Me parece peligroso juzgar apasionadamente. A veces es elemental detenerse para tratar de entender. Para tratar de averiguar qué está pasando. Cómo se está generando el arte. Qué está moviendo a los artistas. Qué motivos tienen para usar tal o cual material. Qué cuento les está preocupando contar. Recordé que no necesito convencerme de que el arte es el resultado que mana de un espíritu creativo que necesita desbordar. Para que el arte sea valioso, es preciso que surja honestamente del espíritu (prácticamente vomitado a cascadas, ineluctablemente, diría Bukowski con su acostumbrada elegancia). Si ese requisito se cumple, entonces habrá habido arte, concluí (y no puedo negar que me sentí orgulloso de mi lucidez).

Luego, finalmente, llegó el elevador. Mientras me metía no pude evitar sonreír.
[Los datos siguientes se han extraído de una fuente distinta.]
/-- CUE_PASSED (R145) is raised last, by the last signalling crossing. -/
theorem lampsAct_raises (c : Chan) (r : CrossingRecord) (s : State) {x : Crossing}
    (h : r.crossings.getLast? = some x) : ∃ u, lampsAct c r s = raise ⟨channelSlot c, .cuePassed,
      slotWord x.line.slot, natWord x.line.line, natWord r.crossings.length, natWord x.direction.code⟩ u ∧
      u.reports = s.reports ∧ u.area = s.area ∧ u.timebase = s.timebase := by
  have k : Keeps { lamps := true } (forEach (List.finRange 4) (groupAct c r)) := Keeps.forEach (groupAct_keeps c r) _
  unfold lampsAct cuePassed
  rw [h]
  exact ⟨_, rfl, k.reports s, k.area s, k.timebase s⟩

/-! ### The publications of a frame event -/

/-- The crossing record that a channel's publication hands to the Lamp Unit (R140), in the state before it. -/
def recordOf (outcomes : Bank 4 Stage4) (s : State) (c : Chan) : CrossingRecord :=
  match s.mode c with
  | .live => ⟨(s.chan c).placed, (outcomes.get c).entered, (outcomes.get c).crossings⟩
  | .off => ⟨(s.chan c).placed, [], []⟩
  | .follow => ⟨(s.chan c).placed, followEntered s.fetch (s.chan c).pub.anchor
      (derivePosition (s.chan (s.chanSet c).leader).view (s.chan (s.chanSet c).leader).pub (s.chanSet c).offset).1, []⟩

theorem publish_lamps (c : Chan) (pub : Published) (es : List Entered) (xs : List Crossing) (s : State) : ∃ u,
    publish c pub es xs s = lampsAct c ⟨(s.chan c).placed, es, xs⟩ u ∧ u.lamps = s.lamps ∧
    u.settings = s.settings ∧ u.fetch = s.fetch ∧ u.reports = s.reports ∧ u.area = s.area ∧
    u.timebase = s.timebase :=
  ⟨_, rfl, rfl, rfl, rfl, rfl, rfl, rfl⟩

/-- A publication hands the channel's record to the Lamp Unit last, from a state that agrees with the state before it in
the lamps, the settings and the cache. -/
theorem makePublication_lamps (outcomes : Bank 4 Stage4) (c : Chan) (s : State) : ∃ u,
    makePublication outcomes c s = lampsAct c (recordOf outcomes s c) u ∧ u.lamps = s.lamps ∧
    u.settings = s.settings ∧ u.fetch = s.fetch ∧ u.reports = s.reports ∧ u.area = s.area ∧
    u.timebase = s.timebase := by
  unfold makePublication recordOf
  cases h : s.mode c with
  | live =>
    obtain ⟨u, e, rest⟩ := publish_lamps c (livePublication (s.modChan c
      (Channel.settle s.fetch (outcomes.get c).starved)) c) (outcomes.get c).entered (outcomes.get c).crossings
      (s.modChan c (Channel.settle s.fetch (outcomes.get c).starved))
    rw [State.chan_modChan_self] at e
    exact ⟨u, e, rest⟩
  | off =>
    obtain ⟨u, e, rest⟩ := publish_lamps c (offPublication (clearConsoleJog c s) c) [] [] (clearConsoleJog c s)
    exact ⟨u, e, rest⟩
  | follow =>
    have := publish_lamps c
    unfold followFrame
    dsimp only
    obtain ⟨u, e, rest⟩ := this (followPublication ((clearConsoleJog c s).modChan c fun ch =>
      Channel.settle (clearConsoleJog c s).fetch false
        { ch.moveTo (clearConsoleJog c s).fetch (derivePosition (s.chan (s.chanSet c).leader).view
            (s.chan (s.chanSet c).leader).pub (s.chanSet c).offset).1 (derivePosition
            (s.chan (s.chanSet c).leader).view (s.chan (s.chanSet c).leader).pub (s.chanSet c).offset).2 with
          view := (s.chan (s.chanSet c).leader).view }) c)
      (followEntered s.fetch (s.chan c).pub.anchor (derivePosition (s.chan (s.chanSet c).leader).view
        (s.chan (s.chanSet c).leader).pub (s.chanSet c).offset).1) [] ((clearConsoleJog c s).modChan c fun ch =>
      Channel.settle (clearConsoleJog c s).fetch false
        { ch.moveTo (clearConsoleJog c s).fetch (derivePosition (s.chan (s.chanSet c).leader).view
            (s.chan (s.chanSet c).leader).pub (s.chanSet c).offset).1 (derivePosition
            (s.chan (s.chanSet c).leader).view (s.chan (s.chanSet c).leader).pub (s.chanSet c).offset).2 with
          view := (s.chan (s.chanSet c).leader).view })
    rw [State.chan_modChan_self] at e
    exact ⟨u, e, rest⟩

/-! ### The lamps through the frame event -/

theorem publishChannel_lamps (outcomes : Bank 4 Stage4) (c : Chan) (s : State) :
    (publishChannel outcomes c s).lamps = (makePublication outcomes c s).lamps := (needUpdate_keeps c).lamps _

theorem publishChannel_pattern (outcomes : Bank 4 Stage4) (c : Chan) (g : GroupId) (s : State) :
    (publishChannel outcomes c s).lamps.pattern.get g =
      if s.settings.groupChannel.get g = c then
        match s.settings.groupMode.get g with
        | .latch => latchPattern (recordOf outcomes s c) (s.lamps.pattern.get g)
        | .span => spanPattern s.fetch ((publishChannel outcomes c s).chan c).pub.anchor
      else s.lamps.pattern.get g := by
  obtain ⟨u, e, la, se, fe, -⟩ := makePublication_lamps outcomes c s
  have ch : (publishChannel outcomes c s).chan c = u.chan c := by
    rw [publishChannel_chan, e]
    exact congrArg (Bank.get · c) ((lampsAct_keeps ..).channels u)
  rw [publishChannel_lamps, e, lampsAct_pattern, ch]
  unfold publishedPattern
  rw [la, se, fe]

theorem publishChannel_strobe (outcomes : Bank 4 Stage4) (c : Chan) (s : State) :
    (publishChannel outcomes c s).lamps.strobe =
      if (recordOf outcomes s c).crossings = [] then s.lamps.strobe else s.lamps.strobe.set c 100 := by
  obtain ⟨u, e, la, -⟩ := makePublication_lamps outcomes c s
  rw [publishChannel_lamps, e, lampsAct_strobe, la]
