-- ==== Sys2Proof/Laws/Motion.lean ====
section
/-! SUPPORT. The walks (R52 to R56): where they can end, and which lines they enter. -/

namespace Sys2Proof.Machine

set_option Elab.async false

/-- A clamped number lies within its bounds. -/
theorem clampInt_mem {lo hi x : Int} (h : lo ≤ hi) : lo ≤ clampInt lo hi x ∧ clampInt lo hi x ≤ hi := by
  unfold clampInt
  split
  · omega
  · split <;> omega

theorem clampInt_natAbs (b : Nat) (x : Int) : (clampInt (-b) b x).natAbs ≤ b := by
  have := clampInt_mem (lo := -b) (hi := b) (x := x) (by omega)
  omega

/-- A forward walk ends at a fraction of 0..1023. -/
theorem walkForward_fraction (v : List ViewEntry) (f : Fetch) (target fuel row : Nat) (es : List Entered)
    (xs : List Crossing) : (walkForward v f target fuel row es xs).fraction ≤ 1023 := by
  induction fuel generalizing row es xs with
  | zero => simp [walkForward]
  | succ n ih =>
    unfold walkForward
    split
    · simp only [endForward]; omega
    · split
      · exact Nat.le_refl _
      · split
        · exact Nat.le_refl _
        · split
          · exact Nat.le_refl _
          · exact ih ..

/-- A backward walk that begins above its target ends at a fraction of 0..1023. -/
theorem walkBackward_fraction (v : List ViewEntry) (f : Fetch) (target : Int) (fuel row : Nat)
    (es : List Entered) (xs : List Crossing) (h : target < (row : Int) * 1024 + 1024) :
    (walkBackward v f target fuel row es xs).fraction ≤ 1023 := by
  induction fuel generalizing row es xs with
  | zero => simp [walkBackward]
  | succ n ih =>
    unfold walkBackward
    split
    · simp only [endBackward]; omega
    · split
      · exact Nat.zero_le _
      · split
        · exact Nat.zero_le _
        · split
          · exact Nat.zero_le _
          · split
            · exact Nat.zero_le _
            · apply ih
              rename_i below _ _ _ _ _ _ _ _
              omega

/-- Every advance ends at a fraction of 0..1023. -/
theorem advance_fraction (cs : ChannelSettings) (v : List ViewEntry) (f : Fetch) (row fraction : Nat)
    (speed : Int) (holds : HoldSet) (demand jog : Int) (h : fraction ≤ 1023) :
    (advance cs v f row fraction speed holds demand jog).fraction ≤ 1023 := by
  have move : ∀ s d, (moveAdvance v f row fraction s d).fraction ≤ 1023 := by
    intro s d
    unfold moveAdvance
    split
    · exact h
    · show (walkBy v f row fraction d).fraction ≤ 1023
      unfold walkBy
      dsimp only
      split
      · exact walkForward_fraction ..
      · apply walkBackward_fraction; omega
  unfold advance
  split
  · exact h
  · dsimp only
    split
    · exact move ..
    · split
      · exact Nat.zero_le _
      · exact move ..

/-- The lines that a walk enters are resident, when those it has entered before are. -/
theorem walkForward_entered (v : List ViewEntry) (f : Fetch) (target fuel row : Nat) (es : List Entered)
    (xs : List Crossing) (h : ∀ e ∈ es, f.resident e.line.slot e.line.line = true) :
    ∀ e ∈ (walkForward v f target fuel row es xs).entered, f.resident e.line.slot e.line.line = true := by
  induction fuel generalizing row es xs with
  | zero => exact h
  | succ n ih =>
    unfold walkForward
    split
    · exact h
    · split
      · exact h
      · split
        · exact h
        · split
          · exact h
          · rename_i r hr
            apply ih
            intro e he
            rcases List.mem_append.1 he with he | he
            · exact h e he
            · cases List.mem_singleton.1 he
              simp [Fetch.resident, hr]

theorem walkBackward_entered (v : List ViewEntry) (f : Fetch) (target : Int) (fuel row : Nat)
    (es : List Entered) (xs : List Crossing) (h : ∀ e ∈ es, f.resident e.line.slot e.line.line = true) :
    ∀ e ∈ (walkBackward v f target fuel row es xs).entered, f.resident e.line.slot e.line.line = true := by
  induction fuel generalizing row es xs with
  | zero => exact h
  | succ n ih =>
    unfold walkBackward
    split
    · exact h
    · split
      · exact h
      · split
        · exact h
        · split
          · exact h
          · split
            · exact h
            · rename_i r hr
              apply ih
              intro e he
              rcases List.mem_append.1 he with he | he
              · exact h e he
              · cases List.mem_singleton.1 he
                simp [Fetch.resident, hr]

/-! ### The walks by the rows of the view (R48 to R57) -/

theorem rowsAfter_succ (row n : Nat) : rowsAfter row (n + 1) = (row + 1) :: rowsAfter (row + 1) n := by
  unfold rowsAfter
  rw [List.range_succ_eq_map]
  simp only [List.map_cons, List.map_map, Nat.add_zero]
  refine congrArg _ (List.map_congr_left fun m _ => ?_)
  simp only [Function.comp_apply]
  omega

theorem rowReady_some {v : List ViewEntry} {row : Nat} {e : ViewEntry} {line : Nat}
    (h : lineAtRow v row = some (e, line)) : rowReady v row = e.ready := by simp [rowReady, h]

theorem rowRecord_some {v : List ViewEntry} {f : Fetch} {row : Nat} {e : ViewEntry} {line : Nat}
    (h : lineAtRow v row = some (e, line)) :
    rowRecord v f row = (f.record e.slot line).map fun r => (⟨e.slot, line⟩, r) := by simp [rowRecord, h]

theorem linesEntered_cons (v : List ViewEntry) (f : Fetch) {r : Nat} {rs : List Nat} {a : Anchor} {rec : LineRecord}
    (h : rowRecord v f r = some (a, rec)) :
    linesEntered v f (r :: rs) = ⟨a, rec.pattern⟩ :: linesEntered v f rs := by simp [linesEntered, h]

theorem topsCrossed_cons (v : List ViewEntry) (f : Fetch) (r : Nat) (rs : List Nat) (dir : Anchor → Direction) :
    topsCrossed v f (r :: rs) dir = ((rowRecord v f r).bind fun x =>
      if x.2.cue.signalling then some ⟨x.1, dir x.1⟩ else none).toList ++ topsCrossed v f rs dir := by
  unfold topsCrossed
  rw [List.filterMap_cons]
  split <;> rename_i h <;> rw [h] <;> rfl
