-- ==== Sys2Proof/Laws/Settings.lean ====
section
/-! SUPPORT. What a settings take does to every block (R158 step 5): the arbiter, the channels, the ports, the timebase,
the lamps and the reports, gathered in `applySettings_acted` and `settingsTake_acted`. -/

namespace Sys2Proof.Machine

set_option Elab.async false

/-- One step of a list changes the thing `π` of its own unit alone, so the list does to it what that one step does. -/
theorem forEach_own {α β : Type} {f : α → State → State} (π : State → β) (g : State → β) {x : α} {xs : List α}
    (mem : x ∈ xs) (nodup : xs.Nodup) (other : ∀ y, y ≠ x → ∀ s, π (f y s) = π s) (same : ∀ s, π (f x s) = g s)
    (stable : ∀ y, y ≠ x → ∀ s, g (f y s) = g s) (s : State) : π (forEach xs f s) = g s := by
  obtain ⟨ys, zs, rfl⟩ := List.append_of_mem mem
  have hn : x ∉ ys ∧ x ∉ zs := by
    rw [List.nodup_append] at nodup
    exact ⟨fun h => nodup.2.2 x h x (List.mem_cons_self ..) rfl, (List.nodup_cons.1 nodup.2.1).1⟩
  rw [forEach_append, forEach_cons]
  exact (forEach_same zs (fun y hy => other y fun e => hn.2 (e ▸ hy)) _).trans
    ((same _).trans (forEach_same ys (fun y hy => stable y fun e => hn.1 (e ▸ hy)) s))

/-! ### The Authority Arbiter (R117, R120) -/

/-- What a release leaves of a channel's authority. -/
def Authority.released (a : Authority) : Authority := { a with holder := none, quiet := 0 }

/-- A release of a channel without a holder changes nothing. -/
theorem releaseHolder_auth (c : Chan) (cause : AuthorityCause) (s : State) : (releaseHolder c cause s).auth c =
    if (s.auth c).holder = none then s.auth c else (s.auth c).released := by
  unfold releaseHolder
  split
  · rename_i h; simp [h]
  · rename_i h
    rw [if_neg (by simp [h])]
    simp [State.auth, (raiseRunning_keeps _).authority, State.modAuth, Authority.released]

/-- The releases of R117 that a change of a port's settings causes. -/
def releasedByPort (old : Settings) (s : State) (c : Chan) (xs : List PortId) : Prop :=
  ∃ p ∈ xs, (s.auth c).holder = some (.port p) ∧ (old.ports.get p).channel = c ∧
    (portRestarts (old.ports.get p) (s.portSet p) = true ∨ (old.ports.get p).role ≠ (s.portSet p).role)

theorem releaseForPort_auth (old : Settings) (c : Chan) (p : PortId) (s : State) :
    (releasedByPort old s c [p] ∧ (releaseForPort old p s).auth c = (s.auth c).released) ∨
    (¬ releasedByPort old s c [p] ∧ (releaseForPort old p s).auth c = s.auth c) := by
  by_cases hc : (old.ports.get p).channel = c
  · unfold releaseForPort releasedByPort
    by_cases hh : (s.auth c).holder = some (.port p)
    · by_cases hx : portRestarts (old.ports.get p) (s.portSet p) = true ∨
        (old.ports.get p).role ≠ (s.portSet p).role
      · refine .inl ⟨⟨p, by simp, hh, hc, hx⟩, ?_⟩
        have : (portRestarts (old.ports.get p) (s.portSet p) || (old.ports.get p).role != (s.portSet p).role) =
            true := by simpa using hx
        simp only [hc, hh, this, beq_self_eq_true, Bool.and_self, if_true]
        rw [releaseHolder_auth]
        simp [hh]
      · refine .inr ⟨fun ⟨q, hq, _, _, h⟩ => hx (by simpa [List.mem_singleton.1 hq] using h), ?_⟩
        have : (portRestarts (old.ports.get p) (s.portSet p) || (old.ports.get p).role != (s.portSet p).role) =
            false := by simpa using hx
        simp [this]
    · refine .inr ⟨fun ⟨q, hq, h, _⟩ => hh (by simpa [List.mem_singleton.1 hq] using h), ?_⟩
      simp [hc, hh]
  · refine .inr ⟨fun ⟨q, hq, _, h, _⟩ => hc (by simpa [List.mem_singleton.1 hq] using h), ?_⟩
    unfold releaseForPort
    dsimp only
    split
    · exact releaseHolder_ne _ s (Ne.symm hc)
    · rfl
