/-- Every bit of IRQ_CAUSE set. -/
def irqFull : State :=
  { running with reports := { Reports.reset with causes := ⟨true, true, true, true, true⟩, halt := true } }
theorem witness_OnlyTheHostClearsIrqCause :
    Instr.wellFormed .postBegin = true ∧ Instr.postBegin ≠ .powerOnReset ∧
    (∀ run look, Instr.postBegin ≠ .softReset run look) ∧ (∀ v, Instr.postBegin ≠ .irqCauseWrite v) ∧
    Runs .postBegin irqFull ∧ (∀ k, irqFull.reports.causes.get k = true) ∧ irqFull.reports.halt = true :=
  ⟨rfl, (fun h => nomatch h), (fun _ _ h => nomatch h), (fun _ h => nomatch h), ⟨_, rfl⟩,
    fun k => by cases k <;> rfl, rfl⟩

/-- A post of slot 17 in each phase: its read is 1, its write 2. -/
def markPost : Post := ⟨⟨17, .started, 1, 0, 0, 0⟩, 0⟩
def posting (x : PostPhase) (s : State) : State :=
  { s with reports := { s.reports with current := some ⟨markPost, x⟩ } }
def reading : State := posting (.read ⟨1, 0, 32⟩) running
def writing : State := posting (.write ⟨2, 0, 28⟩ [] 1) running
theorem witness_PostCountsAdvanceByOne : writing.reports.counted ∧
    Instr.wellFormed (.postWriteDone 2 .written) = true ∧ Instr.postWriteDone 2 .written ≠ .powerOnReset ∧
    (∀ run look, Instr.postWriteDone 2 .written ≠ .softReset run look) ∧
    Runs (.postWriteDone 2 .written) writing :=
  ⟨fun _ _ _ _ h => by cases h; rfl, rfl, (fun h => nomatch h), (fun _ _ h => nomatch h), _, rfl⟩

/-! ### Engine control -/

def placed : State := { State.reset with area := { Area.reset with areaLo := 0x1000 } }
theorem witness_RunStartsTheSequence :
    (placed.engine = .stopped ∧ placed.area.base ≠ 0) ∧
    (State.reset.engine = .stopped ∧ State.reset.area.base = 0) := by decide

theorem witness_StopDropsTheWork : (engineAt .starting).engine = .starting ∧ busy.engine = .running := by decide

theorem witness_LookNowAndTheRowsWithoutEffect :
    (running.engine = .running ∧ running.area.scan = none) ∧ (busy.engine = .running ∧ busy.area.scan.isSome) ∧
    halted.engine = .halted ∧ State.reset.engine = .stopped ∧ (engineAt .starting).engine = .starting := by
  decide

theorem witness_AreaRegistersAreTakenInStopped :
    State.reset.engine = .stopped ∧ running.engine ≠ .stopped := by decide

theorem witness_RegisterWindowIgnoresTheRest :
    ((4 : Nat) ≠ 4 ∨ 0x10 ∉ [0x04, 0x08, 0x0C, 0x14]) ∧ ((8 : Nat) ≠ 4 ∨ 0x04 ∉ [0x04, 0x08, 0x0C, 0x14]) ∧
    ((4 : Nat) ≠ 4 ∨ 0x0C ∉ [0x00, 0x04, 0x08, 0x10, 0x14]) ∧
    ((2 : Nat) ≠ 4 ∨ 0x00 ∉ [0x00, 0x04, 0x08, 0x10, 0x14]) := by decide

/-! ### The start sequence -/

def starting (x : StartStep) : State :=
  { engineAt .starting with area := { (engineAt .starting).area with start := some x } }
theorem witness_AreaHeaderIsChecked :
    let s := starting (.header ⟨3, 0x1000, 48⟩);
    s.area.start = some (.header ⟨3, 0x1000, 48⟩) ∧
    headerGood ([0x4B, 0x53, 0x50, 0x41, 1, 0, 0, 0] ++ zeros 40) = true ∧
    headerGood ([0x4B, 0x53, 0x50, 0x41, 2, 0, 0, 0] ++ zeros 40) = false ∧ s.engine = .starting := by decide

theorem witness_GlyphStoreIsLoaded :
    (starting (.glyphHead ⟨4, 0, 16⟩)).area.start = some (.glyphHead ⟨4, 0, 16⟩) ∧
    (let reads : List (Request × Fin 256) := [(⟨5, 16, 40⟩, 0), (⟨6, 56, 40⟩, 255)];
      (starting (.glyphImages reads)).area.start = some (.glyphImages reads) ∧
      reads.find? (fun x => x.1.tag == 6) = some (⟨6, 56, 40⟩, 255) ∧
      reads.filter (fun x => x.1.tag != 6) = [(⟨5, 16, 40⟩, 0)]) ∧
    (let last : List (Request × Fin 256) := [(⟨6, 56, 40⟩, 255)];
      (starting (.glyphImages last)).area.start = some (.glyphImages last) ∧
      last.find? (fun x => x.1.tag == 6) = some (⟨6, 56, 40⟩, 255) ∧
      last.filter (fun x => x.1.tag != 6) = []) := by decide

theorem witness_StartTakesTheSettings :
    (starting (.settings ⟨8, 0, 1796⟩)).area.start = some (.settings ⟨8, 0, 1796⟩) ∧
    (starting (.settings ⟨8, 0, 1796⟩)).engine ≠ .halted := ⟨rfl, by decide⟩

/-- A full take with a kept cache entry. -/
def taking : State :=
  { starting (.fullTake ⟨9, [⟨0, 544⟩]⟩) with
    fetch := ⟨cacheOf [resident 5 0 .none], [], Bank.fill 4 []⟩ }
def emptyTake : FullTakeData := ⟨[], [], []⟩
theorem adopted_empty (k : Slot) (s : State) : raiseAdopted emptyTake k s = s := by
  have : entryRead emptyTake k = [] := rfl
  unfold raiseAdopted
  rw [this]
  rfl
theorem witness_FullTakeAdoptsTheArea :
    taking.area.start = some (.fullTake ⟨9, [⟨0, 544⟩]⟩) ∧
    (∃ e, taking.fetch.cache.get 0 = .held e ∧ e.state ≠ .filling) ∧ taking.engine = .starting ∧
    taking.reports.dropped < 65535 ∧
    ∃ t, exec (.fullTake 9 emptyTake) taking = .next t ∧ t.reports.dropped = taking.reports.dropped := by
  refine ⟨rfl, ⟨_, rfl, by decide⟩, rfl, by decide, _, rfl, ?_⟩
  have none : ∀ (xs : List Slot) (s : State), forEach xs (raiseAdopted emptyTake) s = s := by
    intro xs
    induction xs with
    | nil => intro s; rfl
    | cons k xs ih => intro s; show forEach xs _ (raiseAdopted emptyTake k s) = s; rw [adopted_empty, ih]
  show (completeFullTake emptyTake taking).reports.dropped = 0
  unfold completeFullTake adoptStories
  rw [none]
  decide

/-! ### Settings fields -/

theorem witness_SettingsFieldsAreTreated :
    fieldKind 3 = .number 64 16384 ∧ fieldKind 0 = .named 3 0 ∧ fieldKind 444 = .onOff ∧ fieldKind 328 = .colour ∧
    fieldKind 445 = .unread ∧ fieldKind 323 = .readingRow := by decide

/-- R174: the first and the last index of the ranges of the table that are no single field. -/
theorem test_field_kinds : [6, 7, 23, 24, 27, 28, 111, 112, 303, 304, 305, 306, 319, 320, 328, 415, 416, 419, 420, 423,
    424, 439, 440, 444, 445].map fieldKind =
    [.number 16 1024, .number 0 16384, .number 0 16384, .named 3 2, .unread, .named 3 0, .unread, .named 4 0, .unread,
      .named 5 1, .named 2 0, .unread, .unread, .onOff, .colour, .colour, .number 0 3, .number 0 3, .named 2 0,
      .named 2 0, .named 7 0, .named 7 0, .onOff, .onOff, .unread] := by decide

/-- A settings block of these first fields, the others 0. -/
def blockOf (fields : List Word) : List Byte := zeros 16 ++ fields.flatMap wordBytes
/-- Channel 0 LIVE; channel 1 FOLLOW of channel `leader`. -/
def followBlock (leader : Word) : List Byte := blockOf ([1] ++ List.replicate 27 0 ++ [2, leader])
theorem witness_FollowCheckOfATake :
    ((settingsOf (followBlock 0)).channels.get 1).mode = .follow ∧
    (modeWritten (followBlock 1) 1 = .follow ∧ ((settingsOf (followBlock 1)).channels.get 1).leader = 1) ∧
    (modeWritten (followBlock 2) 1 = .follow ∧
      modeWritten (followBlock 2) ((settingsOf (followBlock 2)).channels.get 1).leader ≠ .live) := by decide

/-! ### The timebase and the frame event -/

def withTimebase (x : Timebase) (s : State) : State := { s with timebase := x }
def lockedAt (missed : Nat) (now : Word) : State :=
  withTimebase { Timebase.reset with lock := .locked, missed := missed, captureCount := now } running
def withHead (h : HeadId) (x : HeadSettings) (s : State) : State :=
  { s with settings := { s.settings with heads := s.settings.heads.set h x } }
def smallHead : HeadSettings := { HeadSettings.reset with enable := true, rows := 8, columns := 24 }
theorem witness_FrameEventOutsideRunning :
    (lockedAt 0 0).timebase.lock = .locked ∧
    (let s := withHead 0 smallHead halted;
      s.timebase.lock = .free ∧ s.engine ≠ .running ∧ (s.headSet 0).enable = true ∧ s.engine = .halted ∧
      (s.headSet 1).enable = false) := by
  decide

theorem witness_FrameEventInRunning :
    (running.timebase.lock = .free ∧ running.engine = .running ∧ running.area.scan = none ∧
      running.exchange.searcher = none ∧ running.exchange.rundown = none ∧
      running.rundown.request = running.rundown.done) ∧
    (busy.timebase.lock = .free ∧ busy.engine = .running ∧ busy.area.scan = some scanning) ∧
    (let s := { running with rundown := { Rundown.reset with request := 1 } };
      s.timebase.lock = .free ∧ s.engine = .running ∧ s.exchange.searcher = none ∧ s.exchange.rundown = none ∧
      s.rundown.request ≠ s.rundown.done) := by decide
Me imaginé al encargado de la limpieza al día siguiente, antes de la apertura del museo, contemplando (escoba en una mano, recogedor de lámina en la otra) un chicozapote abandonado en una sala de exposiciones a sufrir en soledad los estragos de su corrupción. ¿Qué hacer con esa fruta que será culpable de que alguien se resbale?

Las gazmoñerías que se le vienen a uno a la mente en los momentos de mayor reflexión…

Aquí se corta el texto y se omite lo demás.